# Found a cheap LED system?



## Aeten (Aug 4, 2012)

36" - 39" Aquarium LED Light Lunar Bright Fish Tank NEW | eBay

This thing seems to be perfect for what I'm looking for, but obviously because it's so cheap I am suspicious

1) Will this light do anything for plants?
2) Will it sit on top of my standard 36" aquarium hood nicely?
3) Will the lunar LEDs even be noticable?
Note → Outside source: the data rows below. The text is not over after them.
/-- R234 (D2), of the framebuffer: a `FrameRead` delivers it as it is at that moment, no other step delivers anything, and
the outputs open between the steps do not depend on it. -/
def Obligations.FramebufferReachesTheHostOnlyByFrameRead : Prop :=
  (∀ s : State, received .frameRead s = some s.frame) ∧
  (∀ (s : State) (e : Event), e ≠ .frameRead → received e s = none) ∧
  (∀ (s : State) (fb : Framebuffer), ({ s with fb := fb } : State).outputs = s.outputs)

/-- R242 (D23): at the conventional end marker every cycle leaves the whole state unchanged. -/
def Obligations.SelfJumpIsARestState : Prop := ∀ (s : State) (a : Addr12), s.atRest a → cycle s = .next s

/-! ### Control flow -/

/-- R103: 1NNN sets PC to NNN and changes nothing else. -/
def Obligations.JumpGoesToItsAddress : Prop :=
  ∀ (nnn : Addr12) (s : State), ∃ t, exec (.op1NNN nnn) s = .next t ∧ t.pc.toNat = nnn.toNat ∧ OnlyRegs [] s t

/-- R104: 2NNN pushes its own address and jumps; on a full stack it raises StackOverflow(pc), nothing else changed. -/
def Obligations.CallPushesItsOwnAddressAndJumps : Prop :=
  (∀ (nnn : Addr12) (s : State) (h : s.sp.val < 16), ∃ t, exec (.op2NNN nnn) s = .next t ∧
    t.pc.toNat = nnn.toNat ∧ t.sp.val = s.sp.val + 1 ∧ t.stk[s.sp.val] = s.pc ∧
    (∀ k, ∀ hk : k < 16, k ≠ s.sp.val → t.stk[k] = s.stk[k]) ∧ OnlyStack s t) ∧
  (∀ (nnn : Addr12) (s : State), s.sp.val = 16 → exec (.op2NNN nnn) s = .next (haltedBy s .stackOverflow s.pc))

/-- R102: 00EE pops and continues two bytes after the popped address; on an empty stack it raises
StackUnderflow(pc), nothing else changed. -/
def Obligations.ReturnPopsAndAddsTwo : Prop :=
  (∀ (s : State) (k : Nat) (hk : k < 16), s.sp.val = k + 1 → ∃ t, exec .op00EE s = .next t ∧
    t.pc = s.stk[k] + 2#16 ∧ t.sp.val = k ∧ t.stk = s.stk ∧ OnlyStack s t) ∧
  (∀ s : State, s.sp.val = 0 → exec .op00EE s = .next (haltedBy s .stackUnderflow s.pc))

/-- R25: the stack primitives: "pushing then popping returns the same address; 16 consecutive pushes succeed; the 17th
fails with overflow; popping an empty stack fails with underflow". -/
def Obligations.StackIsLastInFirstOutSixteenDeep : Prop :=
  (∀ (s t : State) (a : Word), s.push a = some t → t.sp.val = s.sp.val + 1 ∧ ∃ u, t.pop = some (a, u) ∧ u.sp = s.sp) ∧
  (∀ (s : State) (as : List Word), s.sp.val = 0 → as.length = 16 →
    ∃ t, as.foldlM State.push s = some t ∧ ∀ a, t.push a = none) ∧
  (∀ (s : State) (a : Word), s.sp.val = 16 → s.push a = none) ∧
  (∀ s : State, s.sp.val = 0 → s.pop = none)

/-- R102, R104: a subroutine that leaves the stack as the call left it returns to the instruction after the call. -/
def Obligations.ReturnResumesAfterTheCall : Prop :=
  ∀ (nnn : Addr12) (s : State), s.sp.val < 16 → ∃ t, exec (.op2NNN nnn) s = .next t ∧
    ∀ u : State, SameStack t u → ∃ w, exec .op00EE u = .next w ∧ w.pc = s.pc + 2#16 ∧ w.sp = s.sp

/-- R105, R106: 3XNN skips when VX = NN, 4XNN when VX != NN; nothing but PC changes. -/
def Obligations.ImmediateSkipsCompareAllEightBits : Prop :=
  (∀ (x : RegIx) (nn : Byte) (s : State), ∃ t, exec (.op3XNN x nn) s = .next t ∧
    t.pc = (if (s.reg x).toNat = nn.toNat then s.pc + 4#16 else s.pc + 2#16) ∧ OnlyRegs [] s t) ∧
  (∀ (x : RegIx) (nn : Byte) (s : State), ∃ t, exec (.op4XNN x nn) s = .next t ∧
    t.pc = (if (s.reg x).toNat ≠ nn.toNat then s.pc + 4#16 else s.pc + 2#16) ∧ OnlyRegs [] s t)

/-- R107, R108: 5XY0 skips when VX = VY, 9XY0 when VX != VY; nothing but PC changes. -/
def Obligations.RegisterSkipsCompareAllEightBits : Prop :=
  (∀ (x y : RegIx) (s : State), ∃ t, exec (.op5XY0 x y) s = .next t ∧
    t.pc = (if (s.reg x).toNat = (s.reg y).toNat then s.pc + 4#16 else s.pc + 2#16) ∧ OnlyRegs [] s t) ∧
  (∀ (x y : RegIx) (s : State), ∃ t, exec (.op9XY0 x y) s = .next t ∧
    t.pc = (if (s.reg x).toNat ≠ (s.reg y).toNat then s.pc + 4#16 else s.pc + 2#16) ∧ OnlyRegs [] s t)

/-! ### Loads and ALU -/

/-- R122, R123: 6XNN loads NN; 7XNN adds NN modulo 256 and writes no flag. -/
def Obligations.ImmediateLoadAndAddWriteOnlyVx : Prop :=
  (∀ (x : RegIx) (nn : Byte) (s : State), ∃ t, exec (.op6XNN x nn) s = .next t ∧ t.reg x = nn ∧
    t.pc = s.pc + 2#16 ∧ OnlyRegs [x] s t) ∧
  (∀ (x : RegIx) (nn : Byte) (s : State), ∃ t, exec (.op7XNN x nn) s = .next t ∧
    (t.reg x).toNat = ((s.reg x).toNat + nn.toNat) % 256 ∧ t.pc = s.pc + 2#16 ∧ OnlyRegs [x] s t)

/-- R124 to R127: 8XY0 copies; 8XY1, 8XY2, 8XY3 act on each bit; none writes VF unless it is VX. -/
def Obligations.CopyAndLogicWriteOnlyVx : Prop :=
  (∀ (x y : RegIx) (s : State), ∃ t, exec (.op8XY0 x y) s = .next t ∧ t.reg x = s.reg y ∧
    t.pc = s.pc + 2#16 ∧ OnlyRegs [x] s t) ∧
  (∀ (x y : RegIx) (s : State), ∃ t, exec (.op8XY1 x y) s = .next t ∧
    (∀ k < 8, (t.reg x).getLsbD k = ((s.reg x).getLsbD k || (s.reg y).getLsbD k)) ∧
    t.pc = s.pc + 2#16 ∧ OnlyRegs [x] s t) ∧
  (∀ (x y : RegIx) (s : State), ∃ t, exec (.op8XY2 x y) s = .next t ∧
    (∀ k < 8, (t.reg x).getLsbD k = ((s.reg x).getLsbD k && (s.reg y).getLsbD k)) ∧
    t.pc = s.pc + 2#16 ∧ OnlyRegs [x] s t) ∧
  (∀ (x y : RegIx) (s : State), ∃ t, exec (.op8XY3 x y) s = .next t ∧
    (∀ k < 8, (t.reg x).getLsbD k = ((s.reg x).getLsbD k ^^ (s.reg y).getLsbD k)) ∧
    t.pc = s.pc + 2#16 ∧ OnlyRegs [x] s t)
If you have any more info about this or you have experience with this type of light, I could always use it before I buy something!!! :goldfish:


----------



## Unearthed (May 7, 2012)

http://www.plantedtank.net/forums/showthread.php?t=160396

I don't know, but this thread I have linked has some great LED info. Maybe it will help.


----------



## coralbandit (Jul 29, 2012)

I haven't used that light , but I purchased similar type led . It has 225 light in a 12"x12" by 3/4" thick box.About $25. I use them for night light. (like midnight). They are 1 watt or less each(led specs not same as other bulbs?) and not very affective.My"box" lights have 225 bulbs 50% white 50% blue , and for $25 Iwon't say they ripped me off , but not really an aquarium light by my standards. I personally don't care for the marineland bright /double bright /Reef leds they sell at pet stores(petco/petsmart) either. They really border on insufficent(totally).TRUE LUMEN PRO LEDS. Worth the price and I think on sale atDR F&S.


----------



## Hawk1018 (Apr 12, 2012)

LOL...I don't know if it would work but I was thinking of hanging this from my ceiling about a foot above the water and just removing my hood all together 

225 BLUE + WHITE LED AQUARIUM PLANT GROW LIGHT PANEL US | eBay


----------



## Hawk1018 (Apr 12, 2012)

is that the one you got coralbandit?....glad I didn't get it lol


----------



## Aeten (Aug 4, 2012)

Hawk1018 said:


> LOL...I don't know if it would work but I was thinking of hanging this from my ceiling about a foot above the water and just removing my hood all together
> 
> 225 BLUE + WHITE LED AQUARIUM PLANT GROW LIGHT PANEL US | eBay


Thats a neat idea and would probably save some serious cash vs. hood lights but are those lights bright enough to penetrate much water?


----------



## coralbandit (Jul 29, 2012)

that is it! You linkers make it easier (better). To quote the bandit" I don't feel ripped off" , They are just not the light that will do it all. I still use them (even though anytime anyone says led and I hear it I will say "TRUE LUMEN PRO".) I run them 24/7 on my 180 fw.They really are my midnight light. All my tanks receive 4 stages of light (nite , dawn ,day ,dusk).If your tank is Fresh Water ,try them out ,if salt ,that's not where I use them.


----------



## jrman83 (Jul 9, 2010)

I wouldn't like all the blue light. I also would want to know the kelvin rating. I know it says 450nm. FWIW, LEDs aren't exactly cheap if well made. I would be hesitant to rush off with the cheapest you can find. A few dollars more and you can get a decent T5HO light, depending on the size of your tank.


----------



## Aeten (Aug 4, 2012)

jrman83 said:


> I wouldn't like all the blue light. I also would want to know the kelvin rating. I know it says 450nm. FWIW, LEDs aren't exactly cheap if well made. I would be hesitant to rush off with the cheapest you can find. A few dollars more and you can get a decent T5HO light, depending on the size of your tank.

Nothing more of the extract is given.